* [WORK TO BE COMPLETED]
When you reach the line containing "-- ==== Sys2Proof/Syntax.lean" in the records below, start copying exactly, and stop once you have copied the line containing "inductive MemOrder where".

═════ EXCERPTED RECORDS

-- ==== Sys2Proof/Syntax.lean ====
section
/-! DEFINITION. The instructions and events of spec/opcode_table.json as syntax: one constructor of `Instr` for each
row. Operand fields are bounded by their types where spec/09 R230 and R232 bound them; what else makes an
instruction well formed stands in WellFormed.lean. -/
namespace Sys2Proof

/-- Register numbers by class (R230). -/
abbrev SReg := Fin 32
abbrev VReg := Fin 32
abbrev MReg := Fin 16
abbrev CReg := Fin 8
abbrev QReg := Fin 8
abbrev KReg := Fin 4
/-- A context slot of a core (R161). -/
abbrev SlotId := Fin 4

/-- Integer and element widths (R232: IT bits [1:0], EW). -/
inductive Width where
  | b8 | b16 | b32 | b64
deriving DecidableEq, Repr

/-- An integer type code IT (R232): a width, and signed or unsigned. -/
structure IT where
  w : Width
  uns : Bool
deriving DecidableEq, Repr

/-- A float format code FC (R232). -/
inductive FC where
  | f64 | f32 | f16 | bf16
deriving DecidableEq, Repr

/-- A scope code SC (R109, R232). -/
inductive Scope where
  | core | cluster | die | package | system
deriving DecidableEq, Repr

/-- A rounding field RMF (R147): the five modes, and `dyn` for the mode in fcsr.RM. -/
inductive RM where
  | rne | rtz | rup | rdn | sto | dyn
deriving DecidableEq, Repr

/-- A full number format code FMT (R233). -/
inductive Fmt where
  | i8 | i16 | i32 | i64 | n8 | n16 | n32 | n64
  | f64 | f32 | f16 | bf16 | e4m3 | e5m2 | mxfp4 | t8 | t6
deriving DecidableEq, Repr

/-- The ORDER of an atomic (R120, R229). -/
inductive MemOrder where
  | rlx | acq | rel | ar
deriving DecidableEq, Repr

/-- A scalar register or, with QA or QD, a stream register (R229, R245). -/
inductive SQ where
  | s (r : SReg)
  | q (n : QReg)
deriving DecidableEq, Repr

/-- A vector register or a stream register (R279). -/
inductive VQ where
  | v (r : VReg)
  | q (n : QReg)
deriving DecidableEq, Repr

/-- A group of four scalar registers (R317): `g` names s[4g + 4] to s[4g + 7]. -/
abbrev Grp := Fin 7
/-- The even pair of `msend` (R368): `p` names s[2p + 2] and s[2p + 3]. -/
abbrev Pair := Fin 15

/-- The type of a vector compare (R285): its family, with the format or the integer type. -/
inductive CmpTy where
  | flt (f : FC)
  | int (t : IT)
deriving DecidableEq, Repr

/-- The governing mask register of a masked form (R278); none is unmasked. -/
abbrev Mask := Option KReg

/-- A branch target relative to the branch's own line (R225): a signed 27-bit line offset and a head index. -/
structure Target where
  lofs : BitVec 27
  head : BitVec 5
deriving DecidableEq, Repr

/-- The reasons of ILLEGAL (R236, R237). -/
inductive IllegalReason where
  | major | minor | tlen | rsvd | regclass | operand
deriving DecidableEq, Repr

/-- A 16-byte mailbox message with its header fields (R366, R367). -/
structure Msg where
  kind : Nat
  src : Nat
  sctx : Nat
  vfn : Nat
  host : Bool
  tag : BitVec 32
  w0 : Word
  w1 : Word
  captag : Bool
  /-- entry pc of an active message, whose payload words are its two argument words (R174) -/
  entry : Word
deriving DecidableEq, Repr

══════════
═════ EXCERPTED RECORDS

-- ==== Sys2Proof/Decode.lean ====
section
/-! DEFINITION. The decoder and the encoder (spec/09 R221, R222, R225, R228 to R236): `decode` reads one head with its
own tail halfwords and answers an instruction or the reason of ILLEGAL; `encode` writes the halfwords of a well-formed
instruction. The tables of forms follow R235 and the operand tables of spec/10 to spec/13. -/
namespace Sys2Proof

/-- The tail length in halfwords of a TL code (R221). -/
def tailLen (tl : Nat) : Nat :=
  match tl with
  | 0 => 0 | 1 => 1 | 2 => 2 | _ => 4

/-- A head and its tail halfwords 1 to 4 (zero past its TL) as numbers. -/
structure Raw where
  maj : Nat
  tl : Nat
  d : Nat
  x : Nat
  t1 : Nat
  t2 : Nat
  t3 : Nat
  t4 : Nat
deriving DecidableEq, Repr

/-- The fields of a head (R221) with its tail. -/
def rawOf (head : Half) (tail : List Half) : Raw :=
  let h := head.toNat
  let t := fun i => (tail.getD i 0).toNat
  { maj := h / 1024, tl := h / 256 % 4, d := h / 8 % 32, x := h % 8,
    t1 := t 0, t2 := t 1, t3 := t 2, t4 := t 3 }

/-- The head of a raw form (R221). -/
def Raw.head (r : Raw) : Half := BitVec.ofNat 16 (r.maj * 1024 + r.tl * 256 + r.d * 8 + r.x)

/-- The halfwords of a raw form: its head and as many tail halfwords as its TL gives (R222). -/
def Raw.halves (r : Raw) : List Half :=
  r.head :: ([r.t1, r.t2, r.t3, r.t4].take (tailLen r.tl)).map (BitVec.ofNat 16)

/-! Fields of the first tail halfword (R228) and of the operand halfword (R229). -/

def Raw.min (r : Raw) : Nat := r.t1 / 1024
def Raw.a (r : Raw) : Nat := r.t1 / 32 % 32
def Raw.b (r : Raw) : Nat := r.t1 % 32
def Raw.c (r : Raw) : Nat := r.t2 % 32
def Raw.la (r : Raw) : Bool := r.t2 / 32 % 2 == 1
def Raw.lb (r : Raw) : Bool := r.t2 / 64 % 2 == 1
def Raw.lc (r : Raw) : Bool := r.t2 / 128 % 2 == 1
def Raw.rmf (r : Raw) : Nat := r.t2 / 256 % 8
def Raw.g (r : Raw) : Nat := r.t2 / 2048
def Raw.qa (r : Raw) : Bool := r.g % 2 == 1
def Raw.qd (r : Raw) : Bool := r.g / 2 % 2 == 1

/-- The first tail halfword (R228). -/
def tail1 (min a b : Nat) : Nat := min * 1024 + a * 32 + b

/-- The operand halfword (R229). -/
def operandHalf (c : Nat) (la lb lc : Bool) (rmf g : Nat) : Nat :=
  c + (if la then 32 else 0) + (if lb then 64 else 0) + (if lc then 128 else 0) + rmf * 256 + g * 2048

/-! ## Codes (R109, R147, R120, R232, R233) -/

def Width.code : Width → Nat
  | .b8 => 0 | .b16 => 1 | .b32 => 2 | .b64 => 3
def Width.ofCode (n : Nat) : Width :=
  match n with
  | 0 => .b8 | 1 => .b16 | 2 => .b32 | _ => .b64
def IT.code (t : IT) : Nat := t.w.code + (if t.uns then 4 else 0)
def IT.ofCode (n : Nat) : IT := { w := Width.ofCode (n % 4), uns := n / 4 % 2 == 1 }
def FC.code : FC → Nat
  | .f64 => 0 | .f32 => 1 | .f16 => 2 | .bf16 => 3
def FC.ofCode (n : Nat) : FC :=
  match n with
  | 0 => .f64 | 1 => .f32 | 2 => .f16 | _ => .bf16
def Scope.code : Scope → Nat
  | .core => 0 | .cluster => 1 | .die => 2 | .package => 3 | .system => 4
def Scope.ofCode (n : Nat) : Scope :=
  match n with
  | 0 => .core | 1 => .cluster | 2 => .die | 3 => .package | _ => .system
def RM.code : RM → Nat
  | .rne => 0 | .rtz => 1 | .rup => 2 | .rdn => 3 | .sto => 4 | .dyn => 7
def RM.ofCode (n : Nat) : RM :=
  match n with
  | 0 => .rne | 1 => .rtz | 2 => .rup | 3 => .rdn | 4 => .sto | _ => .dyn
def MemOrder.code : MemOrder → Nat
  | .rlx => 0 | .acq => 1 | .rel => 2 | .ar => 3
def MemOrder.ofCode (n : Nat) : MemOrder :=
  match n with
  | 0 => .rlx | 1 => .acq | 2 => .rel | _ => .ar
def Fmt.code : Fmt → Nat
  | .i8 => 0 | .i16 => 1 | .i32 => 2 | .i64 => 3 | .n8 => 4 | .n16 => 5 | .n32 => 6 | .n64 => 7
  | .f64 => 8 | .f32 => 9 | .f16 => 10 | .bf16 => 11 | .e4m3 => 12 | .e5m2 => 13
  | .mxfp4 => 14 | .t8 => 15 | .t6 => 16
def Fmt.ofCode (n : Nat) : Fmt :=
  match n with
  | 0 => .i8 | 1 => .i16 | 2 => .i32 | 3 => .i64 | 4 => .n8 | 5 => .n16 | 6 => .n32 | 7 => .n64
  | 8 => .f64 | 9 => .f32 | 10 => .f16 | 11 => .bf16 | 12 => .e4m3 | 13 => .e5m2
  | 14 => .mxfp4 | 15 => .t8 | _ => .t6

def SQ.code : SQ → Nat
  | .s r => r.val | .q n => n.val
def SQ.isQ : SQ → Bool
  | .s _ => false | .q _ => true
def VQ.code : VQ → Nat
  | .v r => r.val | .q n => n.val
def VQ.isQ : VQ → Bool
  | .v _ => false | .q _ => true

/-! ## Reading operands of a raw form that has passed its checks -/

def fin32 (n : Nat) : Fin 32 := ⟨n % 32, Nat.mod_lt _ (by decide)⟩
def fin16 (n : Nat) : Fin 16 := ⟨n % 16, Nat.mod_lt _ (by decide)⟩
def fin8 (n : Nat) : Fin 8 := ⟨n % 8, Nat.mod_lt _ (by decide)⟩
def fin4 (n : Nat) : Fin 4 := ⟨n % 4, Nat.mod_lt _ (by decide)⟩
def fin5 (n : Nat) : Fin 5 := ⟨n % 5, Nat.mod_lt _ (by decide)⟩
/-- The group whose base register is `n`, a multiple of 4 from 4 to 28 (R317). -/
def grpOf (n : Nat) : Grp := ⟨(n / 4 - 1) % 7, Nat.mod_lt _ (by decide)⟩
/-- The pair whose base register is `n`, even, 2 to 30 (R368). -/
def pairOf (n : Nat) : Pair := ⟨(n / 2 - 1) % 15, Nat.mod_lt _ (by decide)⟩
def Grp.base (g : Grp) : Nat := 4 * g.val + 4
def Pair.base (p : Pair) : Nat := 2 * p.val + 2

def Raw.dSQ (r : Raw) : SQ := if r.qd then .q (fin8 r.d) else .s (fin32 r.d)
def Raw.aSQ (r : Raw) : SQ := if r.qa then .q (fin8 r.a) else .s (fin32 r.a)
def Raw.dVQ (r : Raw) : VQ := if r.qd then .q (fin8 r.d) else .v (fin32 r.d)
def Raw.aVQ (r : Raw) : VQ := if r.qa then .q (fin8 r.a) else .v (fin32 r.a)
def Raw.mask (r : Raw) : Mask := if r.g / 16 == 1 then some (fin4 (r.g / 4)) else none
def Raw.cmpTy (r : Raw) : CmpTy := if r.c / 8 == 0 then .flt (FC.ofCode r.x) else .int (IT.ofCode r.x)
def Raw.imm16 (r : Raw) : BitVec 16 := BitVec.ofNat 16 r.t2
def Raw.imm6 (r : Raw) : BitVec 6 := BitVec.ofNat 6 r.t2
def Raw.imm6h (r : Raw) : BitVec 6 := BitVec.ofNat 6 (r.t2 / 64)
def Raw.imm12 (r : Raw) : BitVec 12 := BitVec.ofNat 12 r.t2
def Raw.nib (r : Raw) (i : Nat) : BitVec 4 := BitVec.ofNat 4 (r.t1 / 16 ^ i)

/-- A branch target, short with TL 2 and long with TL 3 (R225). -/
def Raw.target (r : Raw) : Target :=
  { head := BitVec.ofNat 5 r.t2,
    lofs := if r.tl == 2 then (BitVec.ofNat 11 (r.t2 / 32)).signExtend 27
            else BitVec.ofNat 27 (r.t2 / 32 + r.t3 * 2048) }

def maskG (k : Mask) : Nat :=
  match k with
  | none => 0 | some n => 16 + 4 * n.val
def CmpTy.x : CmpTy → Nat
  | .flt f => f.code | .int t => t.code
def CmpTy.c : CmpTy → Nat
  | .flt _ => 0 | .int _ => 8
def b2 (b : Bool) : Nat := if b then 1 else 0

══════════
═════ EXCERPTED RECORDS

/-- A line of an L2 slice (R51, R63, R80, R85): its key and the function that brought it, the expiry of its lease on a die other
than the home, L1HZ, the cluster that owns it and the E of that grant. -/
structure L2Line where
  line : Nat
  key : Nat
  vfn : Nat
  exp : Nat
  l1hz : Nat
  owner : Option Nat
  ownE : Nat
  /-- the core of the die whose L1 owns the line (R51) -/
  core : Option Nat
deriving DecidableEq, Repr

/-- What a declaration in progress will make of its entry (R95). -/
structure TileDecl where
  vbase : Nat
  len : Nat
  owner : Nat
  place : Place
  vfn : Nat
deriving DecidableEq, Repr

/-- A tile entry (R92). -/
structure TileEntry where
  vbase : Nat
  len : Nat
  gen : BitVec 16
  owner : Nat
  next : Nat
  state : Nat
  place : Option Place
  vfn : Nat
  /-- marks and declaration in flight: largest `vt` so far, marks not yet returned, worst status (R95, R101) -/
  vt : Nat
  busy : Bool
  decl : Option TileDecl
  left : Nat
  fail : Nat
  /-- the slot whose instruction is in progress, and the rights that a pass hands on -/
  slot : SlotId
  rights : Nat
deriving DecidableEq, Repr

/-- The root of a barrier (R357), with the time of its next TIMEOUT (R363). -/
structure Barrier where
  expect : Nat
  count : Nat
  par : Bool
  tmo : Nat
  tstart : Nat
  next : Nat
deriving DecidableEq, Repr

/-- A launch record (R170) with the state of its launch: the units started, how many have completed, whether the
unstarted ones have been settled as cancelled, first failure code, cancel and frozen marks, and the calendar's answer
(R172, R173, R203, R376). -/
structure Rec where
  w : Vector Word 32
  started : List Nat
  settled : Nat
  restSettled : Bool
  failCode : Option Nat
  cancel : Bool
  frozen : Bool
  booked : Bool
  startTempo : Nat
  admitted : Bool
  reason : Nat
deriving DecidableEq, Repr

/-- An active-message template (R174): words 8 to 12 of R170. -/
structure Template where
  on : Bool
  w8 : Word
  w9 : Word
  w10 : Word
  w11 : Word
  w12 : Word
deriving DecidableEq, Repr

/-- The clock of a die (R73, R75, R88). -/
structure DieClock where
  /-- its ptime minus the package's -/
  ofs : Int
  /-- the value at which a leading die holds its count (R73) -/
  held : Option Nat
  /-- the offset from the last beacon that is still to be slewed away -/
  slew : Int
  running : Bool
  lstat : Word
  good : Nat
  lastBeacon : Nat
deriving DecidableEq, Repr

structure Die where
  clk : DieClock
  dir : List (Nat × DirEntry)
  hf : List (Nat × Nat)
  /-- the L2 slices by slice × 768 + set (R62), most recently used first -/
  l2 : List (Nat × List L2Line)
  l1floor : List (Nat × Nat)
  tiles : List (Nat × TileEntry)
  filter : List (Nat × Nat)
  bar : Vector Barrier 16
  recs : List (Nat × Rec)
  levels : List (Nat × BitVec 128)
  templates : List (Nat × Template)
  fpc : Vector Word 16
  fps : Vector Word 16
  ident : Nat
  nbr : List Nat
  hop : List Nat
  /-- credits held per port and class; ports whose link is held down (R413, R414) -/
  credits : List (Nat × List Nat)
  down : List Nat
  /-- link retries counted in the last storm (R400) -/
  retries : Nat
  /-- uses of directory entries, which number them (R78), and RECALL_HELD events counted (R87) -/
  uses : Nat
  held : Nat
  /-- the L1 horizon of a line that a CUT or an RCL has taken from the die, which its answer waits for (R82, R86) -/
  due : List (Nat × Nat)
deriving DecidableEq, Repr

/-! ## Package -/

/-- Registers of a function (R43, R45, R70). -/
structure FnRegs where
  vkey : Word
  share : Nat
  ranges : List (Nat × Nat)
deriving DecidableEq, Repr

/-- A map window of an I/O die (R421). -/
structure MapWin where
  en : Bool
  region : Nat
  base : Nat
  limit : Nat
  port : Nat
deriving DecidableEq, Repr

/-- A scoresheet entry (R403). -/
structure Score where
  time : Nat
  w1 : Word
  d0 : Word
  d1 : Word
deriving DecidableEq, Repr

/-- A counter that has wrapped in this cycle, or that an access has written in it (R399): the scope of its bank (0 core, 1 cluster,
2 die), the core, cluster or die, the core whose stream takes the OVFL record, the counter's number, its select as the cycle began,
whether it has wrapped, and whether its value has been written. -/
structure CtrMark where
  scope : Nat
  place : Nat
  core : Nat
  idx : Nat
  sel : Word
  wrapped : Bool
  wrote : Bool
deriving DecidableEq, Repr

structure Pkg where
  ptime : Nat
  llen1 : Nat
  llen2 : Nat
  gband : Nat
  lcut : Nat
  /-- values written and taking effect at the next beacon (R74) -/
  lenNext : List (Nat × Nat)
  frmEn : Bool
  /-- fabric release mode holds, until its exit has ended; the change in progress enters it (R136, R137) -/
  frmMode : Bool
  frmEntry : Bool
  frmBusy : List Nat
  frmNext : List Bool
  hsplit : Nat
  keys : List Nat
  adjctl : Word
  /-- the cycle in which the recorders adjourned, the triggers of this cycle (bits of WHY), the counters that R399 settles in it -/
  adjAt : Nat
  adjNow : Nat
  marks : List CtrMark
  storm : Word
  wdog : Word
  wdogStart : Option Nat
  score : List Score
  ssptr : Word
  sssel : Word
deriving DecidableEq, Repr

══════════

* [RESULT OF THE EXERCISE]
-- ==== Sys2Proof/Syntax.lean ====
section
/-! DEFINITION. The instructions and events of spec/opcode_table.json as syntax: one constructor of `Instr` for each
row. Operand fields are bounded by their types where spec/09 R230 and R232 bound them; what else makes an
instruction well formed stands in WellFormed.lean. -/
namespace Sys2Proof

/-- Register numbers by class (R230). -/
abbrev SReg := Fin 32
abbrev VReg := Fin 32
abbrev MReg := Fin 16
abbrev CReg := Fin 8
abbrev QReg := Fin 8
abbrev KReg := Fin 4
/-- A context slot of a core (R161). -/
abbrev SlotId := Fin 4

/-- Integer and element widths (R232: IT bits [1:0], EW). -/
inductive Width where
  | b8 | b16 | b32 | b64
deriving DecidableEq, Repr

/-- An integer type code IT (R232): a width, and signed or unsigned. -/
structure IT where
  w : Width
  uns : Bool
deriving DecidableEq, Repr

/-- A float format code FC (R232). -/
inductive FC where
  | f64 | f32 | f16 | bf16
deriving DecidableEq, Repr

/-- A scope code SC (R109, R232). -/
inductive Scope where
  | core | cluster | die | package | system
deriving DecidableEq, Repr

/-- A rounding field RMF (R147): the five modes, and `dyn` for the mode in fcsr.RM. -/
inductive RM where
  | rne | rtz | rup | rdn | sto | dyn
deriving DecidableEq, Repr

/-- A full number format code FMT (R233). -/
inductive Fmt where
  | i8 | i16 | i32 | i64 | n8 | n16 | n32 | n64
  | f64 | f32 | f16 | bf16 | e4m3 | e5m2 | mxfp4 | t8 | t6
deriving DecidableEq, Repr

/-- The ORDER of an atomic (R120, R229). -/
inductive MemOrder where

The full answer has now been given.